Татьяна Замировская - Воробьиная река
Тем мутным летом мы покупали за краденые копейки пластинки в комиссионных магазинах, бегали по городу мысленно голые, насильственно играли в предсказания, смешили этим цветастых соседок, некоторых пугали до смерти: вот уже мчит на свой четвертый без лифта перепрятывать эмиграционные сбережения. Если бы в те времена был суд, кто-нибудь бы подал в суд, но с этим тогда было сложно.
Эта семья уезжала навсегда, мама, папа и 14-летняя Ляля, имя простое, как пять еще не забытых копеек, фамилия была посложнее, мы ее произносили как Франкенштейн только ради того, чтобы увидеть, как Ляля медленно вынимает из пояса джинсов жесткий кожаный ремень, чтобы преследовать нас с ним, хохоча и плюясь теплой детской слюной, а не этой чужой железнодорожной кровью, темными теплыми дворами, увитыми, будто сиренью, качающимися синими тенями.

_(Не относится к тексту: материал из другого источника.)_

/-- Send an access, or answer it at once when its home is this Gikan; a BUSY_RETRY of the latter is sent again in the next tick. -/
def Gikan.pinSend (g : Gikan) (core t id : Nat) (q : Req) : Gikan × Option (Nat × List Byte) :=
  match g.thread core t, g.siteAt q.hdr.addr with
  | some th, some s =>
    let (g, st, d) := g.pinLocal th q s
    (g, some (st, d))
  | _, _ => (g.engIssue q (.pin core t id), none)

/-- BUSY_RETRY: the access is sent again at `due`, once per tick, up to BUSY_RETRIES times; then it is delivered. -/
def Gikan.pinBusy (g : Gikan) (core t id port due : Nat) (q : Req) : Gikan :=
  match g.thread core t with
  | none => g
  | some th =>
    match th.acc.find? (fun a => a.id == id) with
    | none => g
    | some a =>
      if g.get F.PIN_LIMITS_BUSY_RETRIES ≤ a.busy then g.pinDeliver core t id stBUSY []
      else
        let g := g.setThread core t { th with acc := th.acc.map (fun b => if b.id == id then { b with busy := b.busy + 1 } else b) }
        g.sendAgain ⟨due, q, port, .pin core t id⟩

/-- The answer to an access (R246); `resent` says that the answer is to a resend. -/
def Gikan.pinAnswer (g : Gikan) (core t id : Nat) (o : OutReq) (status : Nat) (data : List Byte) (resent : Bool) : Gikan :=
  if status = stBUSY then g.pinBusy core t id o.port o.againAt o.q
  else if status = stSTALE ∧ !resent then
    match g.thread core t with
    | none => g
    | some th =>
      match th.acc.find? (fun a => a.id == id) with
      | none => g
      | some a =>
        if a.resolved then g.pinDeliver core t id status []
        else
          let g := (g.setThread core t { th with acc := th.acc.map (fun b => if b.id == id then { b with resolved := true } else b) }).inc
            F.PIN_MEM_RESOLVES 1
          let (g, r) := g.pinSend core t id o.q
          match r with
          | none => g
          | some (st, d) => if st = stBUSY then g.pinBusy core t id o.port (g.time + g.periodNs) o.q else g.pinDeliver core t id st d
  else g.pinDeliver core t id status data

/-- The resend of an access after BUSY_RETRY. -/
def Gikan.pinAgain (g : Gikan) (core t id : Nat) (q : Req) : Gikan :=
  match g.thread core t with
  | none => g
  | some th =>
    if !(th.acc.any (fun a => a.id == id)) then g else
    let (g, r) := (g.inc F.PIN_MEM_BUSY_RESENDS 1).pinSend core t id q
    match r with
    | none => g
    | some (st, d) => if st = stBUSY then g.pinBusy core t id 40 (g.time + g.periodNs) q else g.pinDeliver core t id st d

/-- A thread issues an access. -/
def Gikan.pinAccess (g : Gikan) (core t : Nat) (k : AccKind) (quiet : Bool) (q : Req) : Gikan :=
  match g.thread core t with
  | none => g
  | some th =>
    let (id, g) := g.pinId
    let park := match k with | .store => false | _ => true
    let g := g.setThread core t { th with acc := th.acc ++ [⟨id, k, quiet, q, 0, false⟩], wait := if park then .access id else th.wait }
    let (g, r) := g.pinSend core t id q
    match r with
    | none => g
    | some (st, d) => if st = stBUSY then g.pinBusy core t id 40 (g.time + g.periodNs) q else g.pinDeliver core t id st d

/-! Admission (R230 to R232) -/

/-- Whether an EXCL item runs on a core. -/
def PinCore.exclRuns (p : PinCore) : Bool := p.threads.any (fun t => t.2.item.e.excl) || p.ready.any (fun r => r.2.any (fun i => i.1.e.excl))

/-- The head item of a core as an item of one of its threads. -/
def PinItem.item (i : PinItem) (core : Nat) : Item := ⟨i.e.cycles, .pin core i.id, i.cmpt, none⟩

/-- The state with the item admitted on a thread at offset `off`, if R28 to R30 let it in. -/
def Gikan.threadAdmit (g : Gikan) (core t off : Nat) (i : PinItem) : Option Gikan :=
  let u := pinUnit core t
  let h := (g.setUnit u { g.unit u with queue := [i.item core] }).unitAdmit u off
  if (h.unit u).queue.isEmpty then some h else none

/-- Admit the head item of a core on thread `t`, if that is the lowest-numbered thread that admits it. -/
def Gikan.pinAdmit (g : Gikan) (core t off : Nat) : Gikan :=
  let p := g.pinCore core
  match p.queue with
  | [] => g
  | i :: rest =>
    -- an EXCL item starts no earlier than the previous one's actual end (R230)
    let off := if i.e.excl then max off (g.cycleAt p.exclEnd) else off
    if g.coreFenced core || (i.e.excl && p.exclRuns) || (match p.cmpt with | some c => c != i.cmpt | none => false) then g
    else if (List.range t).any (fun k => (g.threadAdmit core k off i).isSome) then g
    else match g.threadAdmit core t off i with
      | none => g
      | some h =>
        let p := h.pinCore core
        let h := h.setPinCore core { p with queue := rest, cmpt := some i.cmpt }
        if (h.thread core t).isNone then h.startThread core t i g.tickNo
        else
          let p := h.pinCore core
          h.setPinCore core { p with ready := p.ready.put t (p.ready.getD t [] ++ [(i, g.tickNo)]) }

/-- Once all threads are idle, a core clears scratch and registers and takes the compartment of its head item (R231). -/
def Gikan.compartmentSwitch (g : Gikan) (core : Nat) : Gikan :=
  let p := g.pinCore core
  match p.queue, p.cmpt with
  | i :: _, some c =>
    if c = i.cmpt || !p.idle? || g.hasp || (match g.sec.scrub with | some s => s.1 == c | none => false) then g
    else (g.setPinCore core { p with cmpt := some i.cmpt, scratch := [] }).inc F.PIN_QUEUE_CMPT_SWITCHES 1
  | _, _ => g

/-- A frame begins: it is allotted to the threads whose items hold their units and have not had their cost in budgets yet, each frame counted
with the budget it had (R30, R237). -/
def Gikan.pinAllot (before g : Gikan) : Gikan :=
  before.eng.units.foldl (fun h e =>
    let u := unitOfKey e.1
    match u.cls, e.2.hold with
    | .pin, some (c, s) =>
      if s < c then (match h.thread (u.n / 8) (u.n % 8) with
        | some th => h.setThread (u.n / 8) (u.n % 8) { th with frame := h.tickNo }
        | none => h) else h
    | _, _ => h) g

/-- A kernel that still runs KILL_FRAMES frames after its last allotted one (R237). -/
def Gikan.kill (g : Gikan) (core t : Nat) : Gikan :=
  match g.thread core t with
  | none => g
  | some th =>
    let n := g.get F.PIN_LIMITS_KILL_FRAMES
    let ending := match th.wait with | .ending _ _ _ _ => true | _ => false
    if n = 0 || ending || g.tickNo ≤ th.frame + n || !g.running || g.hasp then g else g.cohSettle (g.pinExc core t 8 stTIMEOUT)

/-! Kernel images (R248 to R250) -/

/-- A refused load or unload. -/
def Gikan.imageRefused (g : Gikan) (cause : Nat) : Gikan :=
  ((g.set F.PIN_IMAGE_STATUS_REFUSED 1).set F.PIN_IMAGE_STATUS_CAUSE cause).inc F.PIN_IMAGE_STATUS_REFUSALS 1

/-- An entry record of an image: number, entry point, and whether its reserved bits and flags are well formed. -/
def entryRecord (b : List Byte) (slot cmpt base : Nat) : Nat × EntryPt × Bool :=
  let fl := field b 12 1
  (field b 0 2, ⟨slot, cmpt, base + field b 4 4, field b 8 3, bit fl 0, bit fl 1, bit fl 2, bit fl 3⟩,
   field b 2 2 == 0 && field b 11 1 == 0 && bits fl 4 4 == 0 && field b 13 3 == 0 && bits fl 1 3 != 0)

/-- Bytes that an image takes as its header gives them. -/
def imageBytes (h : List Byte) : Nat := max (field h 12 4 + 8 * field h 8 4) (field h 16 4 + 16 * field h 6 2)

/-- Whether two ranges meet. -/
def meets (a n b m : Nat) : Bool := decide (a < b + m) && decide (b < a + n)

/-- Cause 2 of R249 on a header: counts, offsets, code and records overlapping. -/
def imageRange (h : List Byte) : Bool :=
  let ne := field h 6 2
  let nc := field h 8 4
  let co := field h 12 4
  let eo := field h 16 4
  ne == 0 || decide (4096 < ne) || nc == 0 || decide (32768 < nc) || co % 8 != 0 || decide (co < 64) || eo % 16 != 0 || decide (eo < 64) ||
  meets co (8 * nc) eo (16 * ne)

Вот она стоит в зияющем провале подъезда, медовые волосы до плеч, апельсиновые тени под глазами, безразмерная отцовская футболка с логотипом несбыточного, узкие черные джинсы, эта мятная, примятая сонная улыбка – пока, мальчики, пока.
Ляля беременна: она тонкая, тощая, как уличная кошка, и этот маленький тугой живот, размером с крупный грейпфрут, смотрится на ее жестком подростковом теле, как смертельная опухоль – то ли уедет навсегда, то ли умрет при попытке вырезать. Об этом вполголоса переговариваются соседки, когда Ляля победоносно проходит мимо них, вдруг оборачиваясь, сплевывая в снег лужицу перламутровой ржави и так же вполголоса сообщая, что Бараниха собирается в Израиль через год, а квартиру продавать боится, еще бы, сейчас страшно продавать, к Верховцевым вот бандит вместо покупателя ввалился и видеомагнитофон отжал, а мог и Верховцевых захватить в страну похищенных видиков, смотрели бы там в вечности цианидовые мультфильмы до Страшного Суда.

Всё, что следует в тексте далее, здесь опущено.